Se por um lado é fundamental que se cessem as mobilidades em geral momentaneamente e assim, interações espaciais – ou seja, os contatos interpessoais que geram transformações progressistas naqueles que estão nela envolvidos (que geram, portanto, desenvolvimento) –, por outro lado, outras formas de interações espaciais e mobilidades são necessárias para combater o Covid-19, bem como para já preparar estrategicamente os países para outras possíveis epidemias/pandemias. Assim, a circulação massiva de pessoas, que potencialmente amplia a transmissão da doença (transportes de massa, circulação em praças de comércio e serviços, shoppings, escolas, universidades e outras aglomerações), dá lugar a mobilidades específicas para o combate à doença. Ações combinadas desse tipo têm sido essenciais para a saída mais rápida da crise, por alguns países. Inclusive, as 184 estações do metrô de Wuhan estão sendo gradativamente reabertas, equipadas com scanners térmicos para avaliar a temperatura dos passageiros, mostrando que a resposta está na aplicação de ciência e tecnologia.

 

Fato é que a mobilidade nunca cessa completamente. A máxima do “caráter absoluto do movimento e do caráter relativo do repouso”, na dialética materialista, é plausível. Além disso, mobilidades essenciais para o tratamento dos doentes, para a geração de conhecimentos, P&D, tecnologia e infraestrutura para se vencer o Covid-19 devem ser protegidas com todas as tecnologias de segurança disponíveis, inclusive com a prioridade dos testes de Covid-19 e o acompanhamento diário de seus trabalhadores. A massa da população, no entanto, deve ser protegida pelo isolamento e um programa de renda mínima adequado, até que haja um correto mapeamento dos focos da doença no território e assim, o controle do problema. Mas nada disso tem sido feito pelo governo brasileiro.

 

O governo Bolsonaro, acompanhado de governos estaduais e municipais, não faz desses exemplos a sua lição de casa. Os testes para constatação do Covid-19 – uma ferramenta fundamental para o isolamento e acompanhamento dos casos, tal como nos mostrou a Coréia do Sul, são insuficientes em quantidade. Faltam máscaras, material de limpeza, luvas, respiradores e leitos públicos de UTI em todo o território nacional.
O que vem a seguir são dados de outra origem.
/-- A data cycle in violation. -/
theorem data_broken (s : State) (mode : CasMode) (row col : Byte) (rh ch : Option Bit) (τE : Nat) (b : Bool)
    (hle : casAt s rh ch ≤ τE)
    (hb : (brokenAtCas s mode rh ch || b || inHold s.params τE (rasAt s rh) s.params.tRas) = true) :
    EndedBroken s τE
      ((casClosed τE b ((casDram s mode row col rh ch).decay s.params τE)).rasRise s.params τE) := by
  rw [rasRise_broken _ _ _ ⟨rowOf s row rh, rasAt s rh⟩ rfl hb]
  have hl : ((s.dram.decay s.params (casAt s rh ch)).decay s.params τE).lastref = (s.dram.decay s.params τE).lastref := by
    rw [decay_decay s.params hle s.dram]
  exact ⟨rfl, hl, rfl, rfl⟩

/-- What a READ breaks in all, P1-P9 and R47. -/
theorem read_breaks_eq (s : State) (row col : Byte) (rh ch : Option Bit) :
    let i := Instr.read row col rh ch
    let τE := s.t + opCycles s.params i
    (brokenAtCas s .read rh ch || (sampleBreaks s rh ch || inHold s.params τE (casAt s rh ch) s.params.tCas)
      || inHold s.params τE (rasAt s rh) s.params.tRas) = (s.breaks i || decide (s.dram.wake < s.params.nWake)) := by
  intro i τE
  simp only [State.breaks, i, brokenAtCas, sampleBreaks, Bool.or_false, τE]
  ac_rfl

/-- What a WRITE breaks in all, P1-P9 and R47. -/
theorem write_breaks_eq (s : State) (row col : Byte) (rh ch : Option Bit) :
    let i := Instr.write row col rh ch
    let τE := s.t + opCycles s.params i
    (brokenAtCas s .write rh ch || (inHold s.params τE (casAt s rh ch) s.params.tWch
        || inHold s.params τE (casAt s rh ch) s.params.tCas)
      || inHold s.params τE (rasAt s rh) s.params.tRas) = (s.breaks i || decide (s.dram.wake < s.params.nWake)) := by
  intro i τE
  simp only [State.breaks, i, brokenAtCas, τE]
  ac_rfl

theorem casAt_le_read (s : State) (row col : Byte) (rh ch : Option Bit) :
    casAt s rh ch ≤ s.t + opCycles s.params (.read row col rh ch) := by rw [opCycles_read]; omega

theorem casAt_le_write (s : State) (row col : Byte) (rh ch : Option Bit) :
    casAt s rh ch ≤ s.t + opCycles s.params (.write row col rh ch) := by rw [opCycles_write]; omega

/-- The list of a RAS-only cycle. -/
theorem rasOnlyOps_eq (p : Params) (rc : Byte) (i : Instr) (row : Byte) (rh : Option Bit)
    (hi : i = .rasonly row rh ∨ (i = .refresh ∧ row = rc ∧ rh = none)) :
    microOps i p rc = [.stAddr row] ++ a8Ops rh ++ [.stCtrl .rasOnly] ++ waitOps p.dRas ++ [.stCtrl .default] := by
  rcases hi with rfl | ⟨rfl, rfl, rfl⟩ <;> rfl

/-- Its RAS rise comes at its end. -/
theorem rasOnly_end (s : State) (i : Instr) (row : Byte) (rh : Option Bit)
    (hi : i = .rasonly row rh ∨ (i = .refresh ∧ row = s.rc ∧ rh = none)) :
    rasAt s rh + s.params.dRas + s.params.cSt = s.t + opCycles s.params i := by
  rcases hi with rfl | ⟨rfl, rfl, rfl⟩ <;> simp only [rasAt, opCycles, present] <;> omega

/-- Its stores are those of its row phase. -/
theorem rasOnly_untouched {s : State} {i : Instr} {row : Byte} {rh : Option Bit}
    (hi : i = .rasonly row rh ∨ (i = .refresh ∧ row = s.rc ∧ rh = none)) (hU : s.untouched (s.ownStores i)) :
    s.untouched (storesOf s.params s.t ([.stAddr row] ++ a8Ops rh)) := by
  intro c hc e he
  refine hU c hc e ?_
  simp only [State.ownStores, rasOnlyOps_eq _ _ _ _ _ hi]
  rw [storesOf_append, storesOf_append, storesOf_append]
  simp only [List.mem_append]
  exact .inl (.inl (.inl he))

/-- An operation by times that break a predicate, or a data cycle of a DRAM not awake, is in violation (R47, R48). -/
theorem ops_broken (s : State) (i : Instr) (hq : s.ctrl = CtrlValue.default.bits) (hU : s.untouched (s.ownStores i))
    (hb : (s.breaks i || ((casFallOf s i).isSome && decide (s.dram.wake < s.params.nWake))) = true) :
    EndedBroken s (s.t + opCycles s.params i) (s.runOps (microOps i s.params s.rc)).dram := by
  have only (row : Byte) (rh : Option Bit) (hi : i = .rasonly row rh ∨ (i = .refresh ∧ row = s.rc ∧ rh = none))
      (hv : (rowBreaks s rh || inHold s.params (s.t + opCycles s.params i) (rasAt s rh) s.params.tRas) = true) :
      EndedBroken s (s.t + opCycles s.params i) (s.runOps (microOps i s.params s.rc)).dram := by
    have h := runOps_rasOnly s row rh hq (rasOnly_untouched hi hU)
    rw [rasOnlyOps_eq _ _ _ _ _ hi]
    dsimp only at h
    rw [rasOnly_end s i row rh hi, rasRise_broken _ _ _ ⟨rowOf s row rh, rasAt s rh⟩ rfl hv] at h
    rw [h]
    exact ⟨rfl, rfl, rfl, rfl⟩
  cases i with
  | read row col rh ch =>
    have h := runOps_read s row col rh ch hq hU
    simp only [microOps]
    rw [h]
    exact data_broken s .read row col rh ch _ _ (casAt_le_read s row col rh ch) (by
      rw [read_breaks_eq]; exact hb)
  | write row col rh ch =>
    have h := runOps_write s row col rh ch hq hU
    simp only [microOps]
    rw [h]
    exact data_broken s .write row col rh ch _ _ (casAt_le_write s row col rh ch) (by
      rw [write_breaks_eq]; exact hb)
  | refresh => exact only s.rc none (.inr ⟨rfl, rfl, rfl⟩) (by simpa [State.breaks, casFallOf] using hb)
  | rasonly row rh => exact only row rh (.inl rfl) (by simpa [State.breaks, casFallOf] using hb)
  | idle => simp [State.breaks, casFallOf] at hb
  | wait n => simp [State.breaks, casFallOf] at hb
  | setdin v => simp [State.breaks, casFallOf] at hb
  | errpulse => simp [State.breaks, casFallOf] at hb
Não bastassem essas carências, o próprio presidente exorta as pessoas a retornarem totalmente às suas atividades.

 

É importante lembrar que o Brasil possui um déficit crescente na balança comercial ligado à saúde pública que vem acompanhando o período de 20 anos na esteira da construção do SUS. O déficit salta do patamar de US$ 3,0 bilhões em 1996, para US$ 12 bilhões em 2016 (GADELHA, 2018), mostrando, por um lado, como os governos populares de Lula da Silva e Dilma Rousseff esforçaram-se por ampliar e equipar o sistema, mas por outro, demonstra a sua fragilidade tecnológica. A próxima etapa seria justamente a de internalizar tecnologias para a produção própria de equipamentos médicos (joint-ventures, engenharia reversa etc.), com o fim de criar certa independência estratégica nesse setor. Vale ressaltar que nesse momento, pelo menos 50 países do mundo estão restringindo exportações de produtos avançados de saúde, obviamente dando preferência para o atendimento de suas necessidades internas. Os bolsonaristas/neoliberais ignoram completamente esse problema.

 

Além disso, que dizer de nossas cidades e seus sistemas de transporte e mobilidade? No Brasil, as pessoas permanecem muito tempo dentro do sistema de transporte, ou seja, muito tempo em trânsito, o que faz delas alvos potenciais de acidentes, stress, cansaço físico além do normal, condições nas quais pode haver redução de imunidade contra doenças, além é claro, de maiores chances de uma contaminação direta, já que estão expostas a uma grande variação no sobe-desce de passageiros. Na Região Metropolitana de Florianópolis, deslocamentos entre a cidade de São José, no continente e a Ilha de Santa Catarina, em condições de congestionamento, podem gerar até 4 horas de permanência dentro do sistema de transporte público (ida e volta), tal como ocorreu há dias atrás. Como pode, o governador de Santa Catarina, exortar as pessoas ao retorno de suas atividades, espremidas umas contra as outras no interior de um ônibus várias horas por dia?

 

Ademais, trata-se de um transporte público não subsidiado e, portanto, economicamente frágil em contextos como o atual. Além disso, não há institucionalidades, um “pessoal de inteligência” ligado à mobilidade, capaz de criar, flexibilizar e adaptar os serviços de transporte público a contextos de crise. Que dizer das pessoas que tem que deslocar grandes distâncias, em deslocamentos pendulares para efetuar suas compras em um contexto de quarentena? Toda a política de transportes e mobilidade que não foi feita anteriormente hoje mostra seus efeitos.

 

Ônibus lotado na Grande Florianópolis. Fonte: Ndmais.com.br.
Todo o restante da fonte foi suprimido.